Simon has been throwing sex parties for 25 years now-the early ones, held before 1996, the year antiretrovirals were approved, were mostly jerk-off parties
Pills have been crucial in facilitating this mindset, but there’s more to liberation than medicine. In talking to people who attend and throw sex parties, I’ve noticed a proud refusal to live by the heteronormative respectability politics that were so useful in the fight for marriage equality. (Within minutes of sitting down with Tavares, he mentioned off-handedly, “Whenever I see a traditional gay marriage, I want to puke.”) Plus, these parties offer a refuge from the hassles of geo-loaction-app acquired casual sex that has become such a norm amongst gay and bisexual men. That these parties are thriving in New York right is no coincidence, either; the city’s Health Department is more focused on targeting disease than on policing the venue choices of those who are vulnerable to it than it has been since the mid-’80s.
“I think that in New York it’s become more normal to say, ‘There’s a sex party tonight, we’re going out to it,’” said Chris Hawke, whose Golden Boys USA (GBU) party is now in its 16th year of existence. “In the beginning they were very uptight, like they were doing something taboo. Everybody came alone. Now, people walk in with five friends.”
Daniel Nardicio, another well-known promoter who’s been throwing raunchy parties since the late ‘90s, said that he once felt like something of a pariah for throwing parties where sex was permissible. Not anymore.
“Someone recently said to me, ‘Sex is really in!’” said Nardicio. “As in: sex parties are really in. I was like, ‘Girl, sex has always been in, you dumb fucking ass, it was just that you were afraid to do it before because you were going to get into trouble.”
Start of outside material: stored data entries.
theorem execLinkTrainStart_keeps {s0 s : State} (h : Keeps s0 s) :
    KeepsO s0 (execLinkTrainStart s) := by
  unfold execLinkTrainStart
  refine keepsO_next ?_
  refine keeps_ite ?_ ?_
  · extract_lets +onlyGivenNames v1
    have h2 : Keeps s0 v1 := by
      dsimp only [v1]
      refine State.put_keeps ?_ _ _
      assumption
    clear_value v1
    refine keeps_mk ?_ rfl rfl rfl
    assumption
  · assumption

theorem execLinkTrainTimeout_keeps {s0 s : State} (h : Keeps s0 s) :
    KeepsO s0 (execLinkTrainTimeout s) := by
  unfold execLinkTrainTimeout
  refine keepsO_next ?_
  refine keeps_ite ?_ ?_
  · extract_lets +onlyGivenNames v1
    have h2 : Keeps s0 v1 := by
      dsimp only [v1]
      refine State.put_keeps ?_ _ _
      assumption
    clear_value v1
    refine keeps_mk ?_ rfl rfl rfl
    assumption
  · assumption

theorem State.consentFreed_keeps {s0 s : State} (h : Keeps s0 s) :
    Keeps s0 (State.consentFreed s) := by
  unfold State.consentFreed
  refine keeps_mk ?_ rfl rfl rfl
  assumption

theorem State.linkDown_keeps {s0 s : State} (h : Keeps s0 s) :
    Keeps s0 (State.linkDown s) := by
  unfold State.linkDown
  refine State.withVerdict_keeps ?_ ?_
  · assumption
  · intro y1 y2
    extract_lets +onlyGivenNames v3
    clear_value v3
    extract_lets +onlyGivenNames v4
    have h5 : Keeps s0 v4 := by
      dsimp only [v4]
      refine State.putB_keeps ?_ _ _
      refine State.put_keeps ?_ _ _
      assumption
    clear_value v4
    extract_lets +onlyGivenNames v6
    have h7 : Keeps s0 v6 := by
      dsimp only [v6]
      refine State.consentFreed_keeps ?_
      assumption
    clear_value v6
    extract_lets +onlyGivenNames v8
    clear_value v8
    extract_lets +onlyGivenNames v9
    have h10 : Keeps s0 v9 := by
      dsimp only [v9]
      refine keeps_mk ?_ rfl rfl rfl
      assumption
    clear_value v9
    refine keeps_ite ?_ ?_
    · refine State.pndCnt_keeps ?_ _
      refine State.raisePf_keeps ?_ _
      refine State.logDev_keeps ?_ _ _ _
      assumption
    · assumption

theorem execLinkDown_keeps {s0 s : State} (h : Keeps s0 s) (lost : Bool) :
    KeepsO s0 (execLinkDown lost s) := by
  unfold execLinkDown
  refine keepsO_next ?_
  refine keeps_ite ?_ ?_
  · refine State.linkDown_keeps ?_
    assumption
  · assumption

theorem execLinkMarkerBlock_keeps {s0 s : State} (h : Keeps s0 s) (line : List Byte) (spaced : Bool) :
    KeepsO s0 (execLinkMarkerBlock line spaced s) := by
  unfold execLinkMarkerBlock
  extract_lets +onlyGivenNames v1
  clear_value v1
  refine keepsO_next ?_
  refine keeps_ite ?_ ?_
  · assumption
  · refine State.withVerdict_keeps ?_ ?_
    · assumption
    · intro y2 y3
      refine keeps_mk ?_ rfl rfl rfl
      assumption

theorem State.recordBad_keeps {s0 s : State} (h : Keeps s0 s) :
    Keeps s0 (State.recordBad s) := by
  unfold State.recordBad
  refine State.limDev_keeps ?_ _ _ _
  refine State.pndCnt_keeps ?_ _
  assumption

theorem State.readRecord_keeps {s0 s : State} (h : Keeps s0 s) (b : List Byte) (type : ℕ) :
    Keeps s0 (State.readRecord s b type).2 := by
  unfold State.readRecord
  dsimp only
  split
  · assumption
  · split
    · dsimp only
      refine keeps_mk ?_ rfl rfl rfl
      refine State.recordBad_keeps ?_
      assumption
    · split
      · assumption
      · split
        · dsimp only
          refine State.recordBad_keeps ?_
          assumption
        · assumption

theorem State.bind_keeps {s0 s : State} (h : Keeps s0 s) (form : ℕ) (role : ℕ) (partner : ℕ) (pairId : ℕ) :
    Keeps s0 (State.bind s form role partner pairId) := by
  unfold State.bind
  extract_lets +onlyGivenNames v1
  have h2 : Keeps s0 v1 := by
    dsimp only [v1]
    refine State.put_keeps ?_ _ _
    refine State.putB_keeps ?_ _ _
    assumption
  clear_value v1
  extract_lets +onlyGivenNames v3
  have h4 : Keeps s0 v3 := by
    dsimp only [v3]
    refine State.put_keeps ?_ _ _
    refine State.put_keeps ?_ _ _
    refine State.put_keeps ?_ _ _
    assumption
  clear_value v3
  extract_lets +onlyGivenNames v5
  have h6 : Keeps s0 v5 := by
    dsimp only [v5]
    refine State.put_keeps ?_ _ _
    refine State.put_keeps ?_ _ _
    assumption
  clear_value v5
  refine keeps_mk ?_ rfl rfl rfl
  assumption

theorem State.becomeWing_keeps {s0 s : State} (h : Keeps s0 s) (p : Peer) :
    Keeps s0 (State.becomeWing s p) := by
  unfold State.becomeWing
  refine State.withVerdict_keeps ?_ ?_
  · assumption
  · intro y1 y2
    extract_lets +onlyGivenNames v3
    clear_value v3
    extract_lets +onlyGivenNames v4
    have h5 : Keeps s0 v4 := by
      dsimp only [v4]
      refine keeps_mk ?_ rfl rfl rfl
      assumption
    clear_value v4
    extract_lets +onlyGivenNames v6
    have h7 : Keeps s0 v6 := by
      dsimp only [v6]
      refine State.putB_keeps ?_ _ _
      refine State.bind_keeps ?_ _ _ _ _
      assumption
    clear_value v6
    extract_lets +onlyGivenNames v8
    clear_value v8
    extract_lets +onlyGivenNames v9
    have h10 : Keeps s0 v9 := by
      dsimp only [v9]
      refine keeps_mk ?_ rfl rfl rfl
      assumption
    clear_value v9
    refine State.setSafe_keeps ?_ _ _
    assumption

theorem State.unbind_keeps {s0 s : State} (h : Keeps s0 s) :
    Keeps s0 (State.unbind s) := by
  unfold State.unbind
  refine State.withVerdict_keeps ?_ ?_
  · assumption
  · intro y1 y2
    extract_lets +onlyGivenNames v3
    clear_value v3
    extract_lets +onlyGivenNames v4
    have h5 : Keeps s0 v4 := by
      dsimp only [v4]
      refine State.put_keeps ?_ _ _
      refine State.putB_keeps ?_ _ _
      refine State.putB_keeps ?_ _ _
      assumption
    clear_value v4
    extract_lets +onlyGivenNames v6
    have h7 : Keeps s0 v6 := by
      dsimp only [v6]
      refine State.put_keeps ?_ _ _
      refine State.put_keeps ?_ _ _
      refine State.put_keeps ?_ _ _
      assumption
    clear_value v6
    extract_lets +onlyGivenNames v8
    have h9 : Keeps s0 v8 := by
      dsimp only [v8]
      refine State.put_keeps ?_ _ _
      refine State.put_keeps ?_ _ _
      assumption
    clear_value v8
    extract_lets +onlyGivenNames v10
    have h11 : Keeps s0 v10 := by
      dsimp only [v10]
      refine State.consentFreed_keeps ?_
      assumption
    clear_value v10
    extract_lets +onlyGivenNames v12
    clear_value v12
    extract_lets +onlyGivenNames v13
    have h14 : Keeps s0 v13 := by
      dsimp only [v13]
      refine keeps_mk ?_ rfl rfl rfl
      assumption
    clear_value v13
    refine keeps_ite ?_ ?_
    · extract_lets +onlyGivenNames v15
      have h16 : Keeps s0 v15 := by
        dsimp only [v15]
        refine State.putB_keeps ?_ _ _
        refine State.put_keeps ?_ _ _
        refine State.put_keeps ?_ _ _
        assumption
      clear_value v15
      refine State.setSafe_keeps ?_ _ _
      refine State.putB_keeps ?_ _ _
      refine State.put_keeps ?_ _ _
      refine State.put_keeps ?_ _ _
      assumption
    · assumption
The photo studio-turned-sex dungeon of “Simon” in in the basement of a nondescript Brooklyn apartment building hosts “eight or nine” parties a month, typically on weekends. Some are his, others are thrown by outside promoters-for example, Hawke’s Golden Boys USA is there every two weeks and multimedia artist Gio Black Peter (disclosure: Gio is a friend of mine) throws his sporadic American Whorer Party there, which has attracted a predictably arty crowd, and often features bizarre performances. The most recent one, in May, featured a DJ set and the mock baptism-in red paint, by legendary gay filmmaker Bruce La Bruce-of some naked twinks. ”
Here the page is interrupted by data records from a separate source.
theorem execEthTxStart_keeps {s0 s : State} (h : Keeps s0 s) (port : Fin 6) (clear : Option Nat) (defer : Nat) :
    KeepsO s0 (execEthTxStart port clear defer s) := by
  unfold execEthTxStart
  extract_lets +onlyGivenNames v1
  clear_value v1
  refine keepsO_next ?_
  refine keeps_ite ?_ ?_
  · assumption
  · refine keeps_ite ?_ ?_
    · refine keeps_ite ?_ ?_
      · assumption
      · refine keeps_ite ?_ ?_
        · refine State.startPtp_keeps ?_ _
          assumption
        · refine keeps_ite ?_ ?_
          · assumption
          · refine State.startTx_keeps ?_ _ _ _
            assumption
    · refine keeps_ite ?_ ?_
      · refine State.downDrop_keeps ?_ _
        assumption
      · assumption

theorem State.sentTx_keeps {s0 s : State} (h : Keeps s0 s) (p : Nat) (t : EthTx) (st : Nat) :
    Keeps s0 (State.sentTx s p t st) := by
  unfold State.sentTx
  split
  · extract_lets +onlyGivenNames v1
    clear_value v1
    extract_lets +onlyGivenNames v2
    have h3 : Keeps s0 v2 := by
      dsimp only [v2]
      refine State.send_keeps ?_ _
      assumption
    clear_value v2
    split
    · refine State.modEth_keeps ?_ _ _
      assumption
    · assumption
  · extract_lets +onlyGivenNames v4
    have h5 : Keeps s0 v4 := by
      dsimp only [v4]
      refine State.send_keeps ?_ _
      assumption
    clear_value v4
    split
    · refine keeps_ite ?_ ?_
      · refine State.tsqPush_keeps ?_ _ _ _
        assumption
      · assumption
    · assumption

theorem execEthTxComplete_keeps {s0 s : State} (h : Keeps s0 s) (port : Fin 6) (ago : Nat) :
    KeepsO s0 (execEthTxComplete port ago s) := by
  unfold execEthTxComplete
  extract_lets +onlyGivenNames v1
  clear_value v1
  refine keepsO_next ?_
  split
  · assumption
  · refine keeps_ite ?_ ?_
    · assumption
    · extract_lets +onlyGivenNames v2
      have h3 : Keeps s0 v2 := by
        dsimp only [v2]
        refine State.modEth_keeps ?_ _ _
        refine State.settlePort_keeps ?_ _
        assumption
      clear_value v2
      extract_lets +onlyGivenNames v4
      have h5 : Keeps s0 v4 := by
        dsimp only [v4]
        refine keeps_ite ?_ ?_
        · refine State.ethCnt_keeps ?_ _ _
          assumption
        · refine keeps_ite ?_ ?_
          · refine State.ethCnt_keeps ?_ _ _
            assumption
          · assumption
      clear_value v4
      extract_lets +onlyGivenNames v6
      clear_value v6
      refine State.freeTx_keeps ?_ _
      refine State.sentTx_keeps ?_ _ _ _
      refine State.tookFree_keeps ?_
      assumption

theorem State.giveUp_keeps {s0 s : State} (h : Keeps s0 s) (p : Nat) (t : EthTx) (k : Nat) :
    Keeps s0 (State.giveUp s p t k) := by
  unfold State.giveUp
  refine State.limDev_keeps ?_ _ _ _
  refine State.ethCnt_keeps ?_ _ _
  refine State.freeTx_keeps ?_ _
  assumption

theorem execEthCollision_keeps {s0 s : State} (h : Keeps s0 s) (port : Fin 6) (after : ℕ) :
    KeepsO s0 (execEthCollision port after s) := by
  unfold execEthCollision
  extract_lets +onlyGivenNames v1
  clear_value v1
  refine keepsO_next ?_
  split
  · assumption
  · refine keeps_ite ?_ ?_
    · assumption
    · extract_lets +onlyGivenNames v2
      have h3 : Keeps s0 v2 := by
        dsimp only [v2]
        refine State.send_keeps ?_ _
        refine State.settlePort_keeps ?_ _
        assumption
      clear_value v2
      extract_lets +onlyGivenNames v4
      have h5 : Keeps s0 v4 := by
        dsimp only [v4]
        refine State.modEth_keeps ?_ _ _
        assumption
      clear_value v4
      extract_lets +onlyGivenNames v6
      clear_value v6
      refine keeps_ite ?_ ?_
      · refine State.giveUp_keeps ?_ _ _ _
        assumption
      · refine keeps_ite ?_ ?_
        · refine State.giveUp_keeps ?_ _ _ _
          assumption
        · extract_lets +onlyGivenNames v7
          clear_value v7
          refine State.modEth_keeps ?_ _ _
          refine State.tookFree_keeps ?_
          assumption

theorem execEthBackoffExpiry_keeps {s0 s : State} (h : Keeps s0 s) (port : Fin 6) (clear : Option Nat) :
    KeepsO s0 (execEthBackoffExpiry port clear s) := by
  unfold execEthBackoffExpiry
  extract_lets +onlyGivenNames v1
  clear_value v1
  refine keepsO_next ?_
  split
  · assumption
  · refine keeps_ite ?_ ?_
    · extract_lets +onlyGivenNames v2
      have h3 : Keeps s0 v2 := by
        dsimp only [v2]
        refine State.settlePort_keeps ?_ _
        assumption
      clear_value v2
      refine State.modEth_keeps ?_ _ _
      assumption
    · assumption

theorem State.abortTx_keeps {s0 s : State} (h : Keeps s0 s) (p : ℕ) :
    Keeps s0 (State.abortTx s p) := by
  unfold State.abortTx
  extract_lets +onlyGivenNames v1
  clear_value v1
  extract_lets +onlyGivenNames v2
  have h3 : Keeps s0 v2 := by
    dsimp only [v2]
    refine State.settlePort_keeps ?_ _
    assumption
  clear_value v2
  extract_lets +onlyGivenNames v4
  have h5 : Keeps s0 v4 := by
    dsimp only [v4]
    refine keeps_ite ?_ ?_
    · refine State.send_keeps ?_ _
      assumption
    · assumption
  clear_value v4
  extract_lets +onlyGivenNames v6
  have h7 : Keeps s0 v6 := by
    dsimp only [v6]
    refine keeps_ite ?_ ?_
    · refine State.ethCnt_keeps ?_ _ _
      assumption
    · assumption
  clear_value v6
  refine State.loseTx_keeps ?_ _
  assumption

theorem execNicheResetTxAbort_keeps {s0 s : State} (h : Keeps s0 s) (n : Fin 16) :
    KeepsO s0 (execNicheResetTxAbort n s) := by
  unfold execNicheResetTxAbort
  extract_lets +onlyGivenNames v1
  clear_value v1
  refine keepsO_next ?_
  refine keeps_ite ?_ ?_
  · refine State.each_keeps ?_ ?_ _
    · assumption
    · intro y2 y3 y4
      extract_lets +onlyGivenNames v5
      clear_value v5
      refine keeps_ite ?_ ?_
      · refine State.logDev_keeps ?_ _ _ _
        refine State.ncnt_keeps ?_ _ _
        refine State.abortTx_keeps ?_ _
        assumption
      · assumption
  · assumption

theorem State.ethPend_keeps {s0 s : State} (h : Keeps s0 s) (p : ℕ) (a : ℕ) (w : Word) :
    Keeps s0 (State.ethPend s p a w) := by
  unfold State.ethPend
  refine State.modEth_keeps ?_ _ _
  assumption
It looks a lot like the descriptions I’ve read of the notorious gay West Village BDSM club the Mineshaft , which was open for about 10 years before being shuttered by the health department
He told me the biggest difference between now and when he started is that in 1992, people always used condoms. Now, they don’t. The demand for this type of gathering, however, was high during those dark times when hope for company web site AIDS seemed dim and the media got bored of the epidemic. Simon says his first party, a private affair in his apartment, attracted 30 guests. By the second he had four times that number. In those days, he’d advertise by handing out invitations in bars or by posting in the back of gay weekly nightlife rags like HX.
Simon began to build a following, throwing parties at various locations throughout the city before settling into his current spot about 20 years ago. He’s one of two people I spoke with whose primary income is a result of his hosting of these parties-they’re side gigs for pretty much everyone else (though, one guy told me he pays his rent from his monthly party). Simon’s is your prototypical dank dungeon with slings, a makeshift jail cell, leather-covered beds, wooden booths for more cordoned-off play (though big viewing holes make calling these “private” a stretch), and a sizable dance floor. Almost everything at Simon’s has been painted black, including the exposed brick walls, giving the space an aesthetic that’s somewhere between your grandfather’s basement wood shop and a horror-movie set.